Segment Start: Materials provided
-- ==== Sys2Proof/Laws/AreaCounters.lean ====
section
/-! SUPPORT. The areas of State that the counters, register reads and the mailboxes may change. -/
namespace Sys2Proof.Machine
open Sys2Proof
variable {S : Area → Bool}

@[simp] theorem effCounterRead_blank (h_clk : S .clk = true) (h_cal : S .cal = true) (h_fab : S .fab = true)
    (h_mgp : S .mgp = true) (h_cnt : S .cnt = true) (x0 : Nat) (x1 : JEntry) (s : State) :
    (effCounterRead x0 x1 s).blank S = s.blank S := by
  simp [effCounterRead, h_clk, h_cal, h_fab, h_mgp, h_cnt]

theorem execCounterRead_blank (h_clk : S .clk = true) (h_cal : S .cal = true) (h_fab : S .fab = true)
    (h_mgp : S .mgp = true) (h_cnt : S .cnt = true) (h : Nat) (s : State) : ∀ t,
    (execCounterRead h s) = .next t → t.blank S = s.blank S := by
  unfold execCounterRead
  refine next_blank ?_
  split
  · exact State.runCmd_blank h_cal h_fab h_mgp h_cnt _ _ _ _ _ (by simp [h_clk, h_cal, h_fab, h_mgp, h_cnt])
  · rfl

@[simp] theorem effCounterPreset_blank (h_cal : S .cal = true) (h_cnt : S .cnt = true) (x0 : Nat) (x1 : JEntry)
    (s : State) : (effCounterPreset x0 x1 s).blank S = s.blank S := by
  simp [effCounterPreset, h_cal, h_cnt]

theorem execCounterPreset_blank (h_cal : S .cal = true) (h_fab : S .fab = true) (h_mgp : S .mgp = true)
    (h_cnt : S .cnt = true) (h : Nat) (s : State) : ∀ t, (execCounterPreset h s) = .next t → t.blank S = s.blank S := by
  unfold execCounterPreset
  refine next_blank ?_
  exact State.runCmd_blank h_cal h_fab h_mgp h_cnt _ _ _ _ _ (by simp [h_cal, h_cnt])

@[simp] theorem State.presetCounter_blank (h_cnt : S .cnt = true) (s : State) (scope : Nat) (obj : Nat) (j : Nat)
    (v : Nat) : (State.presetCounter s scope obj j v).blank S = s.blank S := by
  simp [State.presetCounter, h_cnt]

@[simp] theorem State.applyPreset_blank (h_cal : S .cal = true) (h_fab : S .fab = true) (h_mgp : S .mgp = true)
    (h_cnt : S .cnt = true) (s : State) (p : Preset) : (State.applyPreset s p).blank S = s.blank S := by
  simp [State.applyPreset, foldl_blank, h_cal, h_fab, h_mgp, h_cnt]

@[simp] theorem State.presetsNow_blank (h_cal : S .cal = true) (h_fab : S .fab = true) (h_mgp : S .mgp = true)
    (h_cnt : S .cnt = true) (s : State) : (State.presetsNow s).blank S = s.blank S := by
  simp [State.presetsNow, foldl_blank, h_cal, h_fab, h_mgp, h_cnt]

@[simp] theorem State.countEdge_blank (h_cnt : S .cnt = true) (s : State) : (State.countEdge s).blank S = s.blank S
    := by
  simp [State.countEdge, h_cnt]

@[simp] theorem State.latch_blank (h_cnt : S .cnt = true) (s : State) : (State.latch s).blank S = s.blank S := by
  simp [State.latch, h_cnt]

@[simp] theorem State.writeImage_blank (h_sticky : S .sticky = true) (h_mgp : S .mgp = true) (h_cnt : S .cnt = true)
    (s : State) (r : Nat) (src : Nat) (latch : Nat) (flags : Nat) (dev : Word) (secs : List Section) :
    (State.writeImage s r src latch flags dev secs).blank S = s.blank S := by
  simp [State.writeImage, h_sticky, h_mgp, h_cnt]

@[simp] theorem State.dropDumpOps_blank (h_mgp : S .mgp = true) (s : State) (q : Nat) (r : Nat) (seq : Nat) :
    (State.dropDumpOps s q r seq).blank S = s.blank S := by
  simp [State.dropDumpOps, h_mgp]

@[simp] theorem State.abandonImg_blank (h_mgp : S .mgp = true) (h_cnt : S .cnt = true) (s : State) (r : Nat)
    (i : DumpImg) : (State.abandonImg s r i).blank S = s.blank S := by
  simp [State.abandonImg, h_mgp, h_cnt]

@[simp] theorem State.abandonDumps_blank (h_mgp : S .mgp = true) (h_cnt : S .cnt = true) (s : State) (r : Nat) :
    (s.abandonDumps r).blank S = s.blank S := by
  unfold State.abandonDumps
  dsimp only
  rw [State.setDump_blank h_cnt]
  exact foldl_blank (fun s i => State.abandonImg_blank h_mgp h_cnt s r i) _ _

@[simp] theorem State.startImage_blank (h_sticky : S .sticky = true) (h_fab : S .fab = true) (h_mgp : S .mgp = true)
    (h_cnt : S .cnt = true) (s : State) (p : Nat) (r : Nat) : (State.startImage s p r).blank S = s.blank S := by
  simp [State.startImage, foldl_blank, h_sticky, h_fab, h_mgp, h_cnt]

theorem execDumpImageStart_blank (h_sticky : S .sticky = true) (h_fab : S .fab = true) (h_mgp : S .mgp = true)
    (h_cnt : S .cnt = true) (principal : Fin 65) (s : State) : ∀ t,
    (execDumpImageStart principal s) = .next t → t.blank S = s.blank S := by
  unfold execDumpImageStart
  refine whenFw_blank ?_
  repeat' split
  all_goals simp [foldl_blank, h_sticky, h_fab, h_mgp, h_cnt]

@[simp] theorem State.takeDump_blank (h_sticky : S .sticky = true) (h_mgp : S .mgp = true) (h_cnt : S .cnt = true)
    (s : State) (src : Nat) (flags : Nat) (dev : Word) (p : Nat) (latch : Nat) (off : Nat) (data : List Byte) :
    (State.takeDump s src flags dev p latch off data).blank S = s.blank S := by
  unfold State.takeDump
  dsimp only
  repeat' split
  all_goals simp [h_sticky, h_mgp, h_cnt]

theorem execMateDump_blank (h_sticky : S .sticky = true) (h_flp : S .flp = true) (h_cal : S .cal = true)
    (h_fab : S .fab = true) (h_mgp : S .mgp = true) (h_cnt : S .cnt = true) (hd : FabHdr) (principal : Nat)
    (latchTn : Nat) (offset : Nat) (data : List Byte) (s : State) : ∀ t,
    (execMateDump hd principal latchTn offset data s) = .next t → t.blank S = s.blank S := by
  unfold execMateDump
  refine whenFw_blank ?_
  split
  · exact State.fabTake_blank h_sticky h_flp h_cal h_fab h_mgp h_cnt _ _ _ _ _ (by intro s; (try dsimp only); (repeat'
    split) <;> simp [h_sticky, h_mgp, h_cnt])
  · rfl

@[simp] theorem effDumpConfig_blank (h_cnt : S .cnt = true) (x0 : Nat) (x1 : JEntry) (s : State) :
    (effDumpConfig x0 x1 s).blank S = s.blank S := by
  simp [effDumpConfig, h_cnt]

theorem execDumpConfig_blank (h_cal : S .cal = true) (h_fab : S .fab = true) (h_mgp : S .mgp = true)
    (h_cnt : S .cnt = true) (h : Nat) (s : State) : ∀ t, (execDumpConfig h s) = .next t → t.blank S = s.blank S := by
  unfold execDumpConfig
  refine next_blank ?_
  exact State.runCmd_blank h_cal h_fab h_mgp h_cnt _ _ _ _ _ (by simp [h_cnt])

@[simp] theorem State.setDumpCfg_blank (h_cnt : S .cnt = true) (s : State) (r : Nat) (c : DumpCfg) :
    (State.setDumpCfg s r c).blank S = s.blank S := by
  simp [State.setDumpCfg, h_cnt]

@[simp] theorem State.applyDumpCfg_blank (h_cal : S .cal = true) (h_fab : S .fab = true) (h_mgp : S .mgp = true)
    (h_cnt : S .cnt = true) (s : State) (c : DumpCfg) : (State.applyDumpCfg s c).blank S = s.blank S := by
  unfold State.applyDumpCfg
  split <;> simp [h_cal, h_fab, h_mgp, h_cnt]

@[simp] theorem State.dumpsNow_blank (h_cal : S .cal = true) (h_fab : S .fab = true) (h_mgp : S .mgp = true)
    (h_cnt : S .cnt = true) (s : State) : (State.dumpsNow s).blank S = s.blank S := by
  simp [State.dumpsNow, foldl_blank, h_cal, h_fab, h_mgp, h_cnt]

@[simp] theorem State.dumpSkip_blank (h_mgp : S .mgp = true) (h_cnt : S .cnt = true) (s : State) (r : Nat) :
    (State.dumpSkip s r).blank S = s.blank S := by
  simp [State.dumpSkip, h_mgp, h_cnt]

@[simp] theorem State.capture_blank (h_clk : S .clk = true) (s : State) (a : Nat) :
    (State.capture s a).blank S = s.blank S := by
  unfold State.capture
  split <;> simp [h_clk]

@[simp] theorem State.readReg_blank (h_clk : S .clk = true) (s : State) (a : Nat) :
    (State.readReg s a).2.blank S = s.blank S := by
  simp [State.readReg, h_clk]

@[simp] theorem State.readRegs_blank (h_clk : S .clk = true) (n : Nat) (s : State) (a : Nat) :
    (State.readRegs s n a).2.blank S = s.blank S := by
  induction n generalizing s a with
  | zero => rfl
  | succ n ih => simp [State.readRegs, ih, h_clk]

theorem execLoRegisterRead_blank (h_clk : S .clk = true) (h_mgp : S .mgp = true) (h_cnt : S .cnt = true) (qp : Fin 16)
    (addr : Nat) (s : State) : ∀ t, (execLoRegisterRead qp addr s) = .next t → t.blank S = s.blank S := by
  unfold execLoRegisterRead
  refine whenFw_blank ?_
  dsimp only
  repeat' split
  all_goals simp [h_clk, h_mgp, h_cnt]

@[simp] theorem State.wake_blank (h_pwr : S .pwr = true) (s : State) (m : Nat) : (State.wake s m).blank S = s.blank S := by
  simp [State.wake, h_pwr]

@[simp] theorem State.mbSend_blank (h_fab : S .fab = true) (s : State) (c : Nat) (ack : Bool) :
    (State.mbSend s c ack).blank S = s.blank S := by
  simp [State.mbSend, h_fab]

@[simp] theorem State.mbPost_blank (h_pwr : S .pwr = true) (h_sticky : S .sticky = true) (h_fab : S .fab = true)
    (h_mbx : S .mbx = true) (h_cnt : S .cnt = true) (s : State) (c : Nat) (us : Nat) (h : Option Nat) :
    (State.mbPost s c us h).blank S = s.blank S := by
  simp [State.mbPost, h_pwr, h_sticky, h_fab, h_mbx, h_cnt]

@[simp] theorem State.mbTaken_blank (h_sticky : S .sticky = true) (h_cal : S .cal = true) (h_fab : S .fab = true)
    (h_mgp : S .mgp = true) (h_mbx : S .mbx = true) (h_cnt : S .cnt = true) (s : State) (c : Nat) :
    (State.mbTaken s c).blank S = s.blank S := by
  unfold State.mbTaken
  dsimp only
  repeat' split
  all_goals simp [h_sticky, h_cal, h_fab, h_mgp, h_mbx, h_cnt]

@[simp] theorem State.mbAck_blank (h_sticky : S .sticky = true) (h_cal : S .cal = true) (h_fab : S .fab = true)
    (h_mgp : S .mgp = true) (h_mbx : S .mbx = true) (h_cnt : S .cnt = true) (s : State) (m : Nat) (c : Nat) :
    (State.mbAck s m c).blank S = s.blank S := by
  simp [State.mbAck, h_sticky, h_cal, h_fab, h_mgp, h_mbx, h_cnt]

@[simp] theorem State.mbCtrlPost_blank (h_pwr : S .pwr = true) (h_sticky : S .sticky = true) (h_fab : S .fab = true)
    (h_mbx : S .mbx = true) (h_cnt : S .cnt = true) (s : State) (m : Nat) (c : Nat) :
    (State.mbCtrlPost s m c).blank S = s.blank S := by
  simp [State.mbCtrlPost, h_pwr, h_sticky, h_fab, h_mbx, h_cnt]

@[simp] theorem State.mbWithdraw_blank (h_cal : S .cal = true) (h_fab : S .fab = true) (h_mgp : S .mgp = true)
    (h_mbx : S .mbx = true) (h_cnt : S .cnt = true) (s : State) (m : Nat) (c : Nat) :
    (State.mbWithdraw s m c).blank S = s.blank S := by
  unfold State.mbWithdraw
  dsimp only
  repeat' split
  all_goals simp [h_cal, h_fab, h_mgp, h_mbx, h_cnt]

@[simp] theorem State.setCross_blank (h_pwr : S .pwr = true) (h_sticky : S .sticky = true) (s : State) (c : Nat) :
    (State.setCross s c).blank S = s.blank S := by
  simp [State.setCross, h_pwr, h_sticky]

@[simp] theorem State.crossCheck_blank (h_pwr : S .pwr = true) (h_sticky : S .sticky = true) (s : State) (c : Nat) :
    (State.crossCheck s c).blank S = s.blank S := by
  unfold State.crossCheck
  dsimp only
  repeat' split
  all_goals simp [h_pwr, h_sticky]

@[simp] theorem State.mbWait_blank (h_pwr : S .pwr = true) (h_sticky : S .sticky = true) (h_mbx : S .mbx = true)
    (s : State) (m : Nat) (c : Nat) : (State.mbWait s m c).blank S = s.blank S := by
  simp [State.mbWait, h_pwr, h_sticky, h_mbx]

@[simp] theorem State.mbCtrl_blank (h_pwr : S .pwr = true) (h_sticky : S .sticky = true) (h_cal : S .cal = true)
    (h_fab : S .fab = true) (h_mgp : S .mgp = true) (h_mbx : S .mbx = true) (h_cnt : S .cnt = true) (s : State)
    (m : Nat) (c : Nat) (v : Word) : (State.mbCtrl s m c v).blank S = s.blank S := by
  simp [State.mbCtrl, h_pwr, h_sticky, h_cal, h_fab, h_mgp, h_mbx, h_cnt]

@[simp] theorem State.mbSlot_blank (h_mbx : S .mbx = true) (s : State) (m : Nat) (c : Nat) (w : Nat) (v : Word) :
    (State.mbSlot s m c w v).blank S = s.blank S := by
  simp [State.mbSlot, h_mbx]

@[simp] theorem State.mbReset_blank (h_pwr : S .pwr = true) (h_mbx : S .mbx = true) (s : State) (ms : List Nat) :
    (State.mbReset s ms).blank S = s.blank S := by
  simp [State.mbReset, foldl_blank, h_pwr, h_mbx]

@[simp] theorem State.mbBlockReset_blank (h_sticky : S .sticky = true) (h_cal : S .cal = true) (h_fab : S .fab = true)
    (h_mgp : S .mgp = true) (h_mbx : S .mbx = true) (h_cnt : S .cnt = true) (s : State) :
    (State.mbBlockReset s).blank S = s.blank S := by
  simp [State.mbBlockReset, foldl_blank, h_sticky, h_cal, h_fab, h_mgp, h_mbx, h_cnt]

@[simp] theorem State.mbxMsg_blank (h_pwr : S .pwr = true) (h_sticky : S .sticky = true) (h_cal : S .cal = true)
    (h_fab : S .fab = true) (h_mgp : S .mgp = true) (h_mbx : S .mbx = true) (h_cnt : S .cnt = true) (s : State)
    (origin : Word) (c : Nat) (fl : Byte) (msg : List Byte) : (State.mbxMsg s origin c fl msg).blank S = s.blank S := by
  simp [State.mbxMsg, h_pwr, h_sticky, h_cal, h_fab, h_mgp, h_mbx, h_cnt]

@[simp] theorem effMbxPost_blank (h_pwr : S .pwr = true) (h_sticky : S .sticky = true) (h_cal : S .cal = true)
    (h_fab : S .fab = true) (h_mgp : S .mgp = true) (h_mbx : S .mbx = true) (h_cnt : S .cnt = true) (x0 : Nat)
    (x1 : JEntry) (s : State) : (effMbxPost x0 x1 s).blank S = s.blank S := by
  simp [effMbxPost, h_pwr, h_sticky, h_cal, h_fab, h_mgp, h_mbx, h_cnt]

theorem execMbxPost_blank (h_pwr : S .pwr = true) (h_sticky : S .sticky = true) (h_cal : S .cal = true)
    (h_fab : S .fab = true) (h_mgp : S .mgp = true) (h_mbx : S .mbx = true) (h_cnt : S .cnt = true) (h : Nat)
    (s : State) : ∀ t, (execMbxPost h s) = .next t → t.blank S = s.blank S := by
  unfold execMbxPost
  refine next_blank ?_
  exact State.runCmd_blank h_cal h_fab h_mgp h_cnt _ _ _ _ _ (by simp [h_pwr, h_sticky, h_cal, h_fab, h_mgp, h_mbx,
    h_cnt])

theorem execMbxCtrlPost_blank (h_pwr : S .pwr = true) (h_sticky : S .sticky = true) (h_fab : S .fab = true)
    (h_mbx : S .mbx = true) (h_cnt : S .cnt = true) (master : Nat) (c : Fin 64) (s : State) : ∀ t,
    (execMbxCtrlPost master c s) = .next t → t.blank S = s.blank S := by
  unfold execMbxCtrlPost
  refine whenUp_blank ?_
  simp [h_pwr, h_sticky, h_fab, h_mbx, h_cnt]

theorem execMbxCtrlAck_blank (h_sticky : S .sticky = true) (h_cal : S .cal = true) (h_fab : S .fab = true)
    (h_mgp : S .mgp = true) (h_mbx : S .mbx = true) (h_cnt : S .cnt = true) (master : Nat) (c : Fin 64)
    (s : State) : ∀ t, (execMbxCtrlAck master c s) = .next t → t.blank S = s.blank S := by
  unfold execMbxCtrlAck
  refine whenUp_blank ?_
  simp [h_sticky, h_cal, h_fab, h_mgp, h_mbx, h_cnt]

theorem execMbxCtrlWait_blank (h_pwr : S .pwr = true) (h_sticky : S .sticky = true) (h_mbx : S .mbx = true)
    (master : Nat) (c : Fin 64) (s : State) : ∀ t, (execMbxCtrlWait master c s) = .next t → t.blank S = s.blank S := by
  unfold execMbxCtrlWait
  refine whenUp_blank ?_
  simp [h_pwr, h_sticky, h_mbx]

theorem execMbxCtrlWithdraw_blank (h_cal : S .cal = true) (h_fab : S .fab = true) (h_mgp : S .mgp = true)
    (h_mbx : S .mbx = true) (h_cnt : S .cnt = true) (master : Nat) (c : Fin 64) (s : State) : ∀ t,
    (execMbxCtrlWithdraw master c s) = .next t → t.blank S = s.blank S := by
  unfold execMbxCtrlWithdraw
  refine whenUp_blank ?_
  simp [h_cal, h_fab, h_mgp, h_mbx, h_cnt]

theorem execMbxTimeout_blank (h_pwr : S .pwr = true) (h_sticky : S .sticky = true) (h_cal : S .cal = true)
    (h_fab : S .fab = true) (h_mgp : S .mgp = true) (h_mbx : S .mbx = true) (h_cnt : S .cnt = true) (c : Fin 64)
    (s : State) : ∀ t, (execMbxTimeout c s) = .next t → t.blank S = s.blank S := by
  unfold execMbxTimeout
  refine whenUp_blank ?_
  repeat' split
  all_goals simp [h_pwr, h_sticky, h_cal, h_fab, h_mgp, h_mbx, h_cnt]

theorem execMbxRemoteRetry_blank (h_fab : S .fab = true) (h_mbx : S .mbx = true) (c : Fin 64) (s : State) : ∀ t,
    (execMbxRemoteRetry c s) = .next t → t.blank S = s.blank S := by
  unfold execMbxRemoteRetry
  refine whenUp_blank ?_
  repeat' split
  all_goals simp [h_fab, h_mbx]

end Sys2Proof.Machine
end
Segment End: Materials provided
▸ Task statement
Work through the data above line by line and give the number of lines in which "Bool" occurs. Add nothing else.

▸ Exercise response
2